= Exercise directions =
Gather every line below where "replicate" appears.

Stored data:
-- ==== Sys2Proof/Machine/Wire.lean ====
section
/-! DEFINITION. The row WIREFRAME, which is a data format and not an operation (spec/30_encoding.md R77). -/

namespace Sys2Proof.Machine

/-- WIREFRAME: a frame stands on the bus and no operation is requested, so the cycle is the block's no-operation, "no
response, no state change" (R71, R76), and the frame, an input no operation uses, is ignored (R70). DESIGN CHOICE,
log 4. -/
def execWireframe (_sid : StationId) (_seq : Seq) (_v0 _v1 _v2 _v3 : Value) (s : State) :
    Host.Outcome State Fault Refusal :=
  .next s.idle

end Sys2Proof.Machine
end

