/-- S9 with two repeats. -/
theorem witness_RepeatsNeverBecomeAcceptable : ∃ s : State, s.entry 7 = some 5 ∧
    s.inputs = List.replicate 2 (Cycle.ofInstr (.classify 7 5) 0) :=
  ⟨{ holding 7 5 with inputs := List.replicate 2 (Cycle.ofInstr (.classify 7 5) 0) }, by decide, rfl⟩

theorem witness_HalfRingIsAccepted :
    busy.entry 7 = some 254 ∧ (254 : Seq).toNat ≤ 254 ∧ ringAhead 254 127 = 126 ∧ ringBehind 254 127 = 127 := by decide

theorem witness_NumbersBehindAcceptedAreStale : ∃ t, (4 : Seq).toNat ≤ 254 ∧ exec (.classify 1 4) busy = .next t ∧
    t.accepted = true ∧ busy.entry 1 = some 3 := ⟨_, by decide, rfl, rfl, by decide⟩

/-- 0 is accepted again after `last` has moved 1 and then 127 steps: 128 in all, the least. -/
theorem witness_ReplayNeedsHalfRingOfTravel : ∃ (s t u : State) (c : Cycle) (rest : List Cycle),
    s.entry 9 = some 0 ∧ run 2 s = .next t ∧ (∀ c' ∈ s.inputs.take 2, c'.rst = false) ∧ t.inputs = c :: rest ∧
    c.concerns = some (9, 0) ∧ step t = .next u ∧ u.accepted = true ∧ travel 9 2 s = 128 := by
  refine ⟨{ holding 9 0 with inputs := [Cycle.ofInstr (.classify 9 1) 0, Cycle.ofInstr (.classify 9 128) 0,
    Cycle.ofInstr (.classify 9 0) 0] }, _, _, _, _, by decide, rfl, ?_, rfl, rfl, rfl, rfl, by decide⟩
  decide

theorem witness_ForgedNumberLocksOutStation : busy.entry 7 = some 254 ∧ (254 : Seq).toNat ≤ 254 := by decide

theorem witness_MalformedReceiveChangesNothing : ∃ (s t u v : State) (c : Cycle) (rest : List Cycle),
    ([1, 5] : Buffer).length ≠ 7 ∧ s.inputs = Cycle.ofInstr (.receive [1, 5]) 7 :: c :: rest ∧ step s = .next t ∧
    step t = .next u ∧ step { s with inputs := c :: rest } = .next v :=
  ⟨{ busy with inputs := busy.inputs.tail }, _, _, _, _, _, by decide, rfl, rfl, rfl, rfl⟩

theorem witness_ReceiveIsDecodeThenClassify : ∃ t u,
    exec (.decode [1, 5]) busy = .next t ∧ t.rsp = .response (.error .malformedFrame) ∧
    exec (.decode [2, 9, 0, 0, 0, 0, 0]) busy = .next u ∧ u.rsp = .response (.packet ⟨2, 9, #v[0, 0, 0, 0]⟩) :=
  ⟨_, _, rfl, rfl, rfl, by decide⟩

theorem witness_MalformedFrameOnlyFromLength : ∃ t u,
    exec (.receive [1, 5]) busy = .next t ∧ t.rsp = .response (.error .malformedFrame) ∧
    exec (.classify 1 5) busy = .next u ∧ u.rsp ≠ .response (.error .malformedFrame) :=
  ⟨_, _, rfl, rfl, rfl, by decide⟩

theorem witness_ResponsesAreNotRemembered : ∃ s s' t t' : State, s ≠ s' ∧ s.sst = s'.sst ∧ s.inputs = s'.inputs ∧
    run 1 s = .next t ∧ run 1 s' = .next t' :=
  ⟨busy, busy.raiseMalformedFrame, _, _, by decide, rfl, rfl, rfl, rfl⟩

theorem witness_IndicatorsOfEachOutcome : ∃ t u v w x,
    exec (.encode 1 2 3 4 5 6) busy = .next t ∧ exec (.decode [0, 0, 0, 0, 0, 0, 0]) busy = .next u ∧
    exec (.classify 1 4) busy = .next v ∧ exec (.receive [0, 0, 0, 0, 0, 0, 0]) busy = .next w ∧
    exec (.receive [0, 0, 0, 0, 0, 0]) busy = .next x := ⟨_, _, _, _, _, rfl, rfl, rfl, rfl, rfl⟩

theorem witness_DecisionCodesOnPins :
    (busy.respond (.decision .accept)).rsp.decision? = some .accept ∧
    (busy.respond (.decision .rejectDuplicate)).rsp.decision? = some .rejectDuplicate ∧
    (busy.respond (.decision .rejectStale)).rsp.decision? = some .rejectStale := by decide

theorem witness_DebugPortShowsEntryBefore : ∃ (s t t' : State) (c : Cycle) (rest : List Cycle),
    s.inputs = c :: rest ∧ step s = .next t ∧ s.entry c.dbgStation = some 3 ∧
    step { s with inputs := { c with dbgStation := 2 } :: rest } = .next t' ∧ s.entry 2 = none :=
  ⟨busy, _, _, _, _, rfl, rfl, by decide, rfl, by decide⟩

theorem witness_FramePinsIgnoredUnlessLengthSeven :
    ((Cycle.ofInstr (.receive [1, 5]) 0).pins ⟨10, 3⟩).takesBuffer = true ∧
    ((Cycle.ofInstr (.receive [1, 5]) 0).pins ⟨10, 3⟩).reqLen ≠ 7 ∧
    (Cycle.ofInstr (.receive [1, 5]) 0).pins.takesBuffer = true ∧ (Cycle.ofInstr (.receive [1, 5]) 0).pins.reqLen ≠ 7 ∧
    (Cycle.ofInstr (.decode []) 0).pins.takesBuffer = true ∧ (Cycle.ofInstr (.decode []) 0).pins.reqLen ≠ 7 := by decide

theorem witness_PinLevelRefinesOperationLevel : ∃ (s t : State) (c : Cycle) (rest : List Cycle),
    Config.widthsOk ⟨10, 3⟩ = true ∧ s.inputs = c :: rest ∧ step s = .next t := ⟨busy, _, _, _, rfl, rfl, rfl⟩
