theorem witness_HexRoundTrip : (c "0a").WellFormed ∧ isValidHex (c "0a") = true ∧ intToHex (hexToInt (c "0a")) ≠ c "0a" ∧
    (c "FFFFFFFF").WellFormed ∧ isValidHex (c "FFFFFFFF") = true ∧ intToHex (hexToInt (c "FFFFFFFF")) = c "FFFFFFFF" ∧ intToHex (hexToInt (c "0")) = c "0" := by
  decide

theorem witness_RegReadIsBoundsChecked : (regRead 15 (start 0 [(15, "7")] [])).1 = c "7" ∧ (regRead 16 State.reset).2.diag = [.outOfRangeAddress .reg .read 16] ∧
    (regRead (-1) State.reset).2.diag = [.outOfRangeAddress .reg .read (-1)] ∧ (regRead 0 State.reset).2.diag = [] := by decide

theorem witness_RegWriteIsBoundsChecked : (regWrite 15 (c "7") State.reset).x[15] = c "7" ∧ (regWrite 0 (c "7") State.reset).x[0] = c "7" ∧
    (regWrite 16 (c "7") State.reset).diag = [.outOfRangeAddress .reg .write 16] ∧
    (regWrite (-1) (c "7") State.reset).diag = [.outOfRangeAddress .reg .write (-1)] := by decide

theorem witness_MemReadIsBoundsChecked : (memRead 255 (start 0 [] [(255, "7")])).1 = c "7" ∧ (memRead 0 (start 0 [] [(0, "8")])).1 = c "8" ∧
    (memRead 256 State.reset).2.diag = [.outOfRangeAddress .mem .read 256] ∧ (memRead (-1) State.reset).2.diag = [.outOfRangeAddress .mem .read (-1)] := by
  decide

theorem witness_MemWriteIsBoundsChecked : (start 0 [] [(255, "7"), (3, "1")]).mem.WellFormed ∧ (memWrite 255 (c "7") State.reset).mem.read 255 = c "7" ∧
    (memWrite 0 (c "7") State.reset).mem.read 0 = c "7" ∧ (memWrite 256 (c "7") State.reset).diag = [.outOfRangeAddress .mem .write 256] ∧
    (memWrite (-1) (c "7") State.reset).diag = [.outOfRangeAddress .mem .write (-1)] := by decide

theorem witness_CanonicalMemoryIsUnique : ∃ m n : Memory, m.WellFormed ∧ n.WellFormed ∧ m.entries ≠ [] ∧ ∀ a, m.read a = n.read a :=
  ⟨⟨[(3, c "1")]⟩, ⟨[(3, c "1")]⟩, by decide, by decide, by decide, fun _ => rfl⟩

theorem witness_CellEqualityIsLengthAndSlots : (c "12345678").WellFormed ∧ (c "").WellFormed ∧ (c "7").len ≤ 1 ∧ (c "12345678").len ≤ 8 := by decide

theorem witness_LoadCopiesTheCell : (Fields.mk 15 0 0 255 0).WellFormed ∧ (Fields.mk 16 0 0 0 0).WellFormed ∧ (Fields.mk (-1) 0 0 0 0).WellFormed := by decide

theorem witness_StoreCopiesTheCell : (Fields.mk 15 0 0 255 0).WellFormed ∧ (Fields.mk 16 0 0 255 0).WellFormed ∧
    (start 0 [(15, "7")] [(255, "9")]).mem.WellFormed := by decide

/-- Each clause of the statement of `A`: the write, both refusals, and the destination out of range. -/
theorem witness_AddWritesTheShortestSum :
    after (exec (.addInt ⟨1, 2, 15, 0, 0⟩) (start 0 [(1, "FFFFFFFE"), (2, "1")] [])) (fun t => t.x[15] = c "FFFFFFFF") = true ∧
    after (exec (.addInt ⟨1, 2, 3, 0, 0⟩) (start 0 [(1, "0G"), (2, "04")] [])) (fun t => t.diag = [.invalidHexDigit true false]) = true ∧
    after (exec (.addInt ⟨1, 2, 3, 0, 0⟩) (start 0 [(1, "FFFFFFFF"), (2, "FFFFFFFF")] [])) (fun t => t.diag = [.cellOverflow 8589934590]) = true ∧
    after (exec (.addInt ⟨1, 2, 16, 0, 0⟩) (start 0 [(1, "1"), (2, "2")] [])) (fun t => t.diag = [.outOfRangeAddress .reg .write 16]) = true := by
  decide

theorem witness_JumpGoesToTheRegister : regOperand 1 (start 0 [(0, "FFFFFFFF"), (1, "FFFFFFFF")] []) = (start 0 [(0, "FFFFFFFF"), (1, "FFFFFFFF")] []).x[0] ∧
    (regOperand 1 (start 0 [(0, "FFFFFFFF"), (1, "FFFFFFFF")] [])).WellFormed ∧
    regOperand 16 (start 0 [(0, "05")] []) ≠ (start 0 [(0, "05")] []).x[0] := by decide

/-- Equal numbers in unequal cells, at the longest target; unequal numbers; equal cells; a register out of range. -/
theorem witness_NumericComparisonJumpsMore :
    hexToInt (regOperand 1 (start 0 [(0, "ffffffff"), (1, "FFFFFFFF")] [])) = hexToInt (start 0 [(0, "ffffffff"), (1, "FFFFFFFF")] []).x[0] ∧
    regOperand 1 (start 0 [(0, "ffffffff"), (1, "FFFFFFFF")] []) ≠ (start 0 [(0, "ffffffff"), (1, "FFFFFFFF")] []).x[0] ∧
    (regOperand 1 (start 0 [(0, "ffffffff"), (1, "FFFFFFFF")] [])).WellFormed ∧
    hexToInt (regOperand 1 (start 0 [(1, "E")] [])) ≠ hexToInt (start 0 [(1, "E")] []).x[0] ∧ regOperand 1 State.reset = State.reset.x[0] ∧
    (cuJump .numeric 16 State.reset).diag = [.outOfRangeAddress .reg .read 16] := by decide

theorem witness_StepRunsTheDecodedInstruction : (start 255 [] [(255, "H")]).phase = .ready ∧ (start 255 [] [(255, "H")]).pc.toNat < 256 ∧
    decode ((start 255 [] [(255, "H")]).mem.read 255) = .instruction (.halt ⟨-48, -48, -48, 0, 0⟩) := by decide

theorem witness_StepIsTotalFromReady : State.reset.phase = .ready ∧ (decodePhase State.reset).phase ≠ .ready := by decide

theorem witness_InvalidWordIsSteppedOver : (start 255 [] []).phase = .ready ∧ (fetchedCell (start 255 [] [])).slot 0 ∉ (c "LSAJH").chars ∧
    (start 256 [] []).phase = .ready ∧ (fetchedCell (start 256 [] [])).slot 0 ∉ (c "LSAJH").chars := by decide

theorem witness_FetchBeyondMemory : (start 256 [] []).phase = .ready ∧ 256 ≤ (start 256 [] []).pc.toNat ∧ 256 ≤ (start 4294967295 [] []).pc.toNat := by decide

theorem witness_BeyondMemoryOnlyCounts : (start 256 [] []).phase = .ready ∧ 256 ≤ (start 256 [] []).pc.toNat ∧ (start 256 [] []).pc.toNat + 2 < 2 ^ 32 ∧
    256 ≤ (start 4294967294 [] []).pc.toNat ∧ (start 4294967294 [] []).pc.toNat + 1 < 2 ^ 32 ∧
    after (step (start 256 [] [])) (fun t => t.ir = c "00" && t.diag = [.outOfRangeAddress .mem .read 256, .invalidOpcode 0x30#8]) = true := by
  decide

/-- A step that writes a register, one that writes memory, one that moves `pc`. -/
theorem witness_StepWritesByOpcode :
    after (step (start 10 [] [(10, "L1001000"), (0x10, "2F")])) (fun t => t.x[1] ≠ State.reset.x[1]) = true ∧
    after (step (start 10 [(1, "9")] [(10, "S100FF00")])) (fun t => t.mem.read 255 ≠ c "00") = true ∧
    after (step (start 10 [] [(10, "J0000000")])) (fun t => t.pc ≠ 11) = true := by decide

theorem witness_AtMostThreeEventsPerStep : after (step (start 10 [] [(10, "AABC0000")])) (fun t => t.diag.length = 3) = true ∧
    after (step (start 256 [] [])) (fun t => t.diag.length = 2) = true := by decide

theorem witness_HaltNoticeExactlyAfterH : after (step (start 10 [] [(10, "H")])) (fun t => t.haltNoticed) = true ∧
    after (step State.reset) (fun t => !t.haltNoticed) = true := by decide

/-- The store at 10 into cell 11 and the fetch there in the next step. -/
theorem witness_StoredCellIsFetched : (start 10 [(5, "H0000000")] [(10, "S5000B00")]).mem.WellFormed ∧
    decode ((start 10 [(5, "H0000000")] [(10, "S5000B00")]).mem.read 10) = .instruction (.store ⟨5, 0, 0, 11, 0⟩) ∧
    after (step (start 10 [(5, "H0000000")] [(10, "S5000B00")])) (fun t => t.pc.toNat = 11 && after (step t) (fun u => u.ir = c "H0000000")) = true := by decide

theorem witness_PhasesArePassedInOrder : State.reset.phase = .ready ∧ after (executeDecoded (decode (stepEntry State.reset).ir) (stepEntry State.reset)) (fun u => u.phase = .decoded) = true := by decide

theorem witness_StepKeepsWellFormed : (start 10 [(1, "FFFFFFFE"), (2, "1")] [(10, "A1230000")]).WellFormed ∧
    after (step (start 10 [(1, "FFFFFFFE"), (2, "1")] [(10, "A1230000")])) (fun t => t.x[3] = c "FFFFFFFF") = true := by decide

/-- The fields of `0xAD` (R120: sign 1, exponent 2, mantissa 13), and mantissa 7 beside 8 (R123). -/
theorem witness_FloatDecodeFormula : fsign 0xAD#8 = 1 ∧ fexponent 0xAD#8 = 2 ∧ fmantissa 0xAD#8 = 13 ∧ fpack 1 2 13 = 0xAD#8 ∧
    fnormalised 0x08#8 = true ∧ fnormalised 0x07#8 = false := by decide

theorem witness_NormaliserReachesHalfToOne : normalise 1 = ⟨128, 8, -7⟩ ∧ normalise 3840 = ⟨3840, 12, 4⟩ := by decide

theorem witness_EncoderMatchesIntegerForm : fencodeK 3840 = (0x00#8, some 8) ∧ fencodeK (-3840) = (0x00#8, some 8) ∧ fencodeK 1 = (0x00#8, some (-3)) := by decide
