-- ==== Sys2Proof/Machine/Flags.lean ====
section
/-! DEFINITION. The flags and the STATUS register: spec/10_state.md rules R24 and R32, spec/60_exceptions.md rule R221.

There are three flags, SV, DV and FAULT, and no condition codes: no arithmetic sets a flag (R24). -/

namespace Sys2Proof.Machine

/-- The cause codes (R221); 5 to 15 are never produced. -/
def causeCode : Option FaultCause → BitVec 4
  | none => 0#4
  | some .alloc => 1#4
  | some .illegal => 2#4
  | some .nostate => 3#4
  | some .noblock => 4#4

/-- STATUS: `SV + 2*DV + 4*FAULT + 16*CAUSE`; every other bit reads 0 (R32). -/
def State.statusWord (s : State) : Word :=
  BitVec.ofNat 32 (s.sv.toNat + 2 * s.dv.toNat + 4 * s.fault.toNat + 16 * (causeCode s.cause).toNat)

end Sys2Proof.Machine
end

= Response below =
    s.inputs = List.replicate 2 (Cycle.ofInstr (.classify 7 5) 0) :=
  ⟨{ holding 7 5 with inputs := List.replicate 2 (Cycle.ofInstr (.classify 7 5) 0) }, by decide, rfl⟩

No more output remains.